#### [Data records]
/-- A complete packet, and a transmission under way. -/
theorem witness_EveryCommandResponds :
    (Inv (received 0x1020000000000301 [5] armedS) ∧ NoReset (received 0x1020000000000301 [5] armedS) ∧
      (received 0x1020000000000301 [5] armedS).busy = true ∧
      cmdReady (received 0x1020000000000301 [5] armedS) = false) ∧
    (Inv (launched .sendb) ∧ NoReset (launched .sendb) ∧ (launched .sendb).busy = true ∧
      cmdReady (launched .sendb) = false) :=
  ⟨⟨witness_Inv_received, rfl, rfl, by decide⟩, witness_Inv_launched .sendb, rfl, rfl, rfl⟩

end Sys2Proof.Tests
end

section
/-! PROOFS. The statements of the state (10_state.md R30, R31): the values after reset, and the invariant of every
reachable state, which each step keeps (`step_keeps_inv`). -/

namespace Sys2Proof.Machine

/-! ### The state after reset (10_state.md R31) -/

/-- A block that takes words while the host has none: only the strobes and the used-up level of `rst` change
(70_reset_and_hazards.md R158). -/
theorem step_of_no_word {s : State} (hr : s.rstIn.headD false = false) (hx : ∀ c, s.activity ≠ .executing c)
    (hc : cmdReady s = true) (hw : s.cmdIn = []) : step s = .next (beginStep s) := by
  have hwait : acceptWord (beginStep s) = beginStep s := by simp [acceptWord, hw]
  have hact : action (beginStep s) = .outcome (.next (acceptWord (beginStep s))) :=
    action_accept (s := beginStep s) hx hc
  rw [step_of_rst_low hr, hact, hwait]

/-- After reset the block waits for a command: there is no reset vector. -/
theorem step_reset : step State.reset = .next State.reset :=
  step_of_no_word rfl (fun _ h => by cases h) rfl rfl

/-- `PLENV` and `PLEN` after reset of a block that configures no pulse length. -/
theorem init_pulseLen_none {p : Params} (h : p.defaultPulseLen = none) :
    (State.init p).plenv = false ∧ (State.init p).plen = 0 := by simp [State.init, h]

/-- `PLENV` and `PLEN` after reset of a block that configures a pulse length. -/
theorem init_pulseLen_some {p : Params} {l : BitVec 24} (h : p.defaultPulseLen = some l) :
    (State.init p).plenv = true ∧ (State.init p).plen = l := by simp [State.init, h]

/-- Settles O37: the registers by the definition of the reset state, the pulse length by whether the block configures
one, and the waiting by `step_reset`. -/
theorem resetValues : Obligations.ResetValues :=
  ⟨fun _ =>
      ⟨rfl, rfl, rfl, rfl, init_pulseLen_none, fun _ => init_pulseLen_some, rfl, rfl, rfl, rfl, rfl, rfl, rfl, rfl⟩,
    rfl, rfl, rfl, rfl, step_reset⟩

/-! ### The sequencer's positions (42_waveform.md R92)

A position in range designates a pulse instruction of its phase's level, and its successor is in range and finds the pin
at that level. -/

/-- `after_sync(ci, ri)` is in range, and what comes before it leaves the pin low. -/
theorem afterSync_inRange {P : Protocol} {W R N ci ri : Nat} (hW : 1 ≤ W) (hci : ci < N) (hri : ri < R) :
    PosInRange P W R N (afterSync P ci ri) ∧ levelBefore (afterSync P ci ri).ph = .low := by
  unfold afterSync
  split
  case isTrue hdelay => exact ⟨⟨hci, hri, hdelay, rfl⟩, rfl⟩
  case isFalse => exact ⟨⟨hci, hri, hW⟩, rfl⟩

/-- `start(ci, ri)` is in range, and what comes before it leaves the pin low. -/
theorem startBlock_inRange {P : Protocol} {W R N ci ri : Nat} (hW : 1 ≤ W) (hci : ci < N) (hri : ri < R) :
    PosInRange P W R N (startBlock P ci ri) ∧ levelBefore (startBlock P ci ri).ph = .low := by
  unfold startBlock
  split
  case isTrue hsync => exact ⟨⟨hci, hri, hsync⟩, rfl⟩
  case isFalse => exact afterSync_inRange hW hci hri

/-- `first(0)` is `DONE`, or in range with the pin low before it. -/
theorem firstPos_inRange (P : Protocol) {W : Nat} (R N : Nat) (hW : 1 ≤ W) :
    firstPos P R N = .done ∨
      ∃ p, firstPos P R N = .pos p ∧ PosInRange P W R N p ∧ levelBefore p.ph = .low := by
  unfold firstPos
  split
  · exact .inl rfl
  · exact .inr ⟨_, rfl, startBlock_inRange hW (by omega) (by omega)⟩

#### [Work order]
Among the records above, how many lines carry the string "next"? Reply with the number alone.

#### [Answer for this exercise]
3